A recepção da Antiguidade Clássica no rap, embora pouco estudada e comentada, não é nova, nem ínfima. É bastante significativo o número de raps que encontram na Antiguidade Clássica Grega ou Romana uma simbologia que reflete questões próprias do humano, sobretudo o repertório mitológico, que é muitas vezes fonte de inspiração para inúmeros rappers, como podemos observar em Pandora (Sant, Tiago Mac, Bukola 2Tey, 2019), no Minotauro de Borges (Baco Exu do Blues, 2019), em Afrodite da Quebrada (Rart MC, 2017), em Medusa (Nectar Gang; Qualy, 2017), em Hades (Xamã, 2017), em Afrodite (Nocivo Shomon, 2016) e, ainda, em Caixa de Pandora (Caos do Suburbio, 2016), apenas para citar alguns. Entre estes tantos exemplos, temos Prometeu,rap de Beni, publicado no álbum Negros (2016), que ganhou videoclipe tempos depois e trata de um dos mitos cosmogônicos greco-romamos mais conhecidos, o mito de Prometeu, registrado pela primeira vez em Hesíodo (Theog., 517-616; Op. et dies, 42-105). Em linhas gerais, o mito de Prometeu conta a história do Titã Prometeu, que entra em conflito com Zeus ao roubar dele o fogo e entregá-lo aos mortais. Por isso, Zeus (ou Júpiter) envia aos homens um mal, podemos dizer, travestido, com o qual eles se alegrarão, a primeira mulher, Pandora. Além de condená-lo a uma tortura eterna no Monte Cáucaso, onde ficou acorrentado tendo seu fígado (ou coração) sendo regenerado e comido todos os dias por uma águia. Em algumas versões, Prometeu é o próprio criador dos homens.
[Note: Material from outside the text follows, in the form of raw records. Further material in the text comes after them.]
/-- COMMIT_AT (R127, R130). DESIGN CHOICE (log entry 163): an instant of kind 2 whose nanoseconds are 1,000,000,000 or more, which no rule
speaks of, is refused as a parameter out of range. -/
def hCommitAt (kind : Byte) (instant : BitVec 80) : Handler := fun c d =>
  let kd := kind.toNat
  let k := d.runCheck (d.judgeAuth c.ticket.session)
  let x := k.commitInstant kd instant
  let r := k.boundaryCeil x
  orRefuse ([refuseIf (decide (2 < kd)) stBadParam 0x92 d,
      refuseIf (decide (kd < 2) && decide (2 ^ 64 ≤ instant.toNat)) stReservedSet 0 d,
      refuseIf (kd == 2 && decide (1000000000 ≤ instant.toNat / 2 ^ 48)) stBadParam 0x92 d] ++ d.commitRefusals c)
    (if k.rd F.stgCkPass = 0 then k.checkFailed_
     else if kd = 2 && !k.on F.timeNetValid then refuse stBadParam 0x36 k
     else if x < k.now then refuse stExpired 0x32 k
     else if k.now + 36000000000000 < r then refuse stBadParam 0x35 k
     else if r ≤ k.preloadEnd then refuse stExpired 0x37 k
     else .reply stAccepted (le 8 r) (k.arm r .at c.ticket.session))

/-- Cancel an armed commit; a parked COMMIT_NOW is answered with CANCELLED and a reason (R129). -/
def Dev.cancelCommit (d : Dev) (reason : Nat) : Dev :=
  let waits := d.parked.filter fun x => decide (x.why = .commit)
  waits.foldl (fun d x => d.answerParked x stCancelled (refusalData 0xFFFF 0 0xFF reason)) d.unarm

/-- DISARM (R133). -/
def hDisarm : Handler := fun c d =>
  orRefuse [refuseIf (d.rd F.stgOwner != c.ticket.session) stBasketOwned 0 d,
      refuseIf (!d.on F.stgArmed) stBadParam 0x33 d]
    (okEmpty (d.cancelCommit 0x3B))

/-- The Basket emptied and left without an owner (R134, R135). -/
def Dev.emptyBasket (d : Dev) : Dev :=
  let d := { d with basket := { d.basket with words := [], badEntries := [] } }
  (d.wr F.stgOwner 0xFF).wr F.stgNeedAuth authC

/-- DISCARD (R106, R123, R134, R419). DESIGN CHOICE (log entry 165): DISCARD of a Basket that is owned and empty changes the Basket, since it
loses its owner, and counts in STG.VERSION. -/
def hDiscard : Handler := fun c d =>
  let changed := !d.basket.words.isEmpty || !d.basket.badEntries.isEmpty || d.rd F.stgOwner != 0xFF
  let e := (d.cancelCommit 0x3C).emptyBasket.wr F.fltEvcArm 0
  orRefuse [refuseIf (d.rd F.stgOwner != 0xFF && d.rd F.stgOwner != c.ticket.session) stBasketOwned 0 d]
    (okEmpty (if changed then (e.bumpWrap F.stgVersion).wr F.stgChecked 0 else e))

/-! ## Reading back (R140, R141) -/

/-- The length of the reply that a range of words asks for, at so many bytes a word (R94): a count outside R114's range asks for
none. -/
def rangeReply (count : BitVec 16) (bytes : Nat) : Nat := if count.toNat ≤ 1020 then bytes * count.toNat else 0

/-- What READ_WORDS needs: the words of R64 are served from Kindle on. -/
def readNeed (so count : BitVec 16) : OpNeed :=
  { kindle := [0x0010, 0x0011, 0x0012].contains so.toNat, reply := rangeReply count 4 }

/-- The instant by which the evaluation of a slot that is under way has ended and published, at most 34 CTRL cycles ahead (R284). -/
def Dev.slotSettles (d : Dev) (s : Nat) : Nat :=
  let g := d.engines
  let jobs := (g.jobs.filter fun j => j.slot == s && j.isOpen && j.startAt.isSome).map fun j =>
    (j.group.bind fun grp => g.resolveAt j.cycle grp).getD j.endAt
  let fast := (g.fast.filter fun f => f.slot == s && f.latched).map (·.doneAt)
  min ((jobs ++ fast).foldl max d.now) (d.now + 16 * 34)

/-- A read of words is served when the state words of a loop slot stand between two of its evaluations (R284). -/
def Dev.readable (d : Dev) (so : Nat) : Dev :=
  if 0x0700 ≤ so ∧ so < 0x0800 then d.advance (d.slotSettles (so - 0x0700)) else d

/-- READ_WORDS. -/
def hReadWords (so first count : BitVec 16) : Handler := fun _ d =>
  let n := count.toNat
  let e := d.readable so.toNat
  orRefuse [d.allAbsent so.toNat first.toNat n, rangeExists so.toNat first.toNat n d,
      refuseIf (n == 0 || decide (1020 < n)) stBadParam 0x92 d]
    (.reply stOk (natsBytes (e.readRange so.toNat first.toNat n)) e)

/-- What READ_STAGED needs. -/
def readStagedNeed (count : BitVec 16) : OpNeed := { reply := rangeReply count 8 }

/-- READ_STAGED: the kept mask, then the kept value. -/
def hReadStaged (so first count : BitVec 16) : Handler := fun _ d =>
  let n := count.toNat
  orRefuse [d.allAbsent so.toNat first.toNat n, rangeExists so.toNat first.toNat n d,
      refuseIf (n == 0 || decide (1020 < n)) stBadParam 0x92 d]
    (.reply stOk ((List.range n).flatMap fun i =>
      wordBytes (d.keptWord so.toNat (first.toNat + i)).1 ++ wordBytes (d.keptWord so.toNat (first.toNat + i)).2) d)

/-- READ_BASKET_INDEX: the staged words from an entry on, as many as the reply holds. -/
def hReadBasketIndex (first : BitVec 16) : Handler := fun c d =>
  let es := (d.basket.words.drop first.toNat).take (replyLimit c.ticket.src / 4)
  .reply stOk (es.flatMap fun e => le 2 (e.1 / 65536) ++ le 2 (e.1 % 65536)) d

/-- The flags of a state object in the directory (R141). -/
def Dev.soFlags (d : Dev) (s : SoDef) (so : Nat) : Nat :=
  let has (a : Acc) : Nat := flag (s.flds.any fun f => f.acc == a)
  let m := (List.range s.words).any fun w => maintainMask so w != 0
  s.block * 256 + flag m * 64 + flag (soBound so) * 32 + has .we * 16 + has .w1c * 8 + has .rw * 4 + has .rs * 2
    + flag (d.soPresent so)

/-- READ_DIRECTORY: state objects from an identifier on, in ascending order, as many as the reply holds. -/
def hReadDirectory (first : BitVec 16) : Handler := fun c d =>
  let sos := soTable.flatMap fun s => (List.range s.soN).map fun i => (s.so + i, s)
  let es := (sos.filter fun x => decide (first.toNat ≤ x.1)).take (replyLimit c.ticket.src / 8)
  .reply stOk (es.flatMap fun x => le 2 x.1 ++ le 2 x.2.words ++ le 4 (d.soFlags x.2 x.1)) d

/-! ## The rows -/

/-- A range parameter block: SO, first word, count, 0. -/
def rangeParams (so first count : BitVec 16) : Bytes := le 2 so.toNat ++ le 2 first.toNat ++ le 2 count.toNat ++ zeros 2

/-- STAGE_WORDS: at most 1,018 values fit a packet. -/
def execStageWords (t : Nat) (src : Src) (h : Hdr) (so first : BitVec 16) (values : List Word) (s : State) :
    Host.Outcome State Fault Refusal :=
  opcodeLen true 0x10 t src h (rangeParams so first (BitVec.ofNat 16 values.length) ++ wordsBytes values)
    (stageNeed (stageWordsBits so first values)) (hStageWords so first values) s

/-- STAGE_FIELDS: at most 340 entries fit a packet. -/
def execStageFields (t : Nat) (src : Src) (h : Hdr) (entries : List (BitVec 16 × BitVec 16 × Word × Word)) (s : State) :
    Host.Outcome State Fault Refusal :=
  opcodeLen true 0x11 t src h
    (entries.flatMap fun e => le 2 e.1.toNat ++ le 2 e.2.1.toNat ++ wordBytes e.2.2.1 ++ wordBytes e.2.2.2)
    (stageNeed (stageFieldsBits entries)) (hStageFields entries) s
Imagem: Capa do álbum Negros (2016). Créditos: Beni.
Em entrevista generosamente concedida por Beni para essa pesquisa, o rapper afirmou que seu primeiro contato com o mito de Prometeu foi através do jogo eletrônico “God of War”, baseado nas mitologias grega e nórdica. O Prometeu de Beni nos apresenta um novo olhar para o célebre mito com questões que nos levam a perguntar por que Prometeu teria roubado e entregado o fogo aos mortais: por amor, ódio ou loucura? Em seu rap, Beni se apropria desse conhecido personagem mítico e apresenta Prometeu como um herói, um benfeitor. Um outro aspecto bastante relevante no rap de Beni é que o mito de Prometeu é tomado de forma primorosa pelo rapper em analogia à trajetória do povo negro no Brasil e no mundo. O fogo, como representação da inteligência e da sabedoria, que os retira das trevas e da ignorância, como afirmado por Sottomayor (2001), parece ganhar um novo sentido nas mãos de Beni, que faz desse símbolo uma tomada de consciência do povo negro, o que pressupõe que ela outrora não existia. Isto é, os mortais viviam nas trevas, pois não tinham consciência de sua condição miserável frente aos deuses, assim como os negros, até que Prometeu cometendo um ato humanitário entrega-lhes essa força divina, o fogo:
“O roubo do fogo sagrado foi certo na pontaria
Siga, siga, siga, siga
A luta é constante, então siga
Batalha de gigante, então siga
Não perca-se, avante!”
Beni constrói um Prometeu Negro brasileiro? Por quê? O que é recuperado pelo rapper brasileiro ou não do mito clássico em suas várias versões? Essas são algumas questões que pretendemos ainda responder com a pesquisa “A recepção crítica do mito de Prometeu no rap de Beni: reflexões sobre raça e identidade”.
Imagem: Divulgação.
Agradecimentos
Ao rapper Beni pela generosa concessão da entrevista, à Professora Renata Senna Garraffoni pelo convite em publicar neste blog, à Professora Priscila Matsunaga pelas contribuições e pela sua leitura crítica e à minha orientadora querida e sempre presente, Professora Katia Teonia.
Notas
¹ A expressão é utilizada no rap para se referir às “linhas de soco” usadas pelos rappers, ou seja, versos fortes, chamativos, apelativos, para chamar atenção na track.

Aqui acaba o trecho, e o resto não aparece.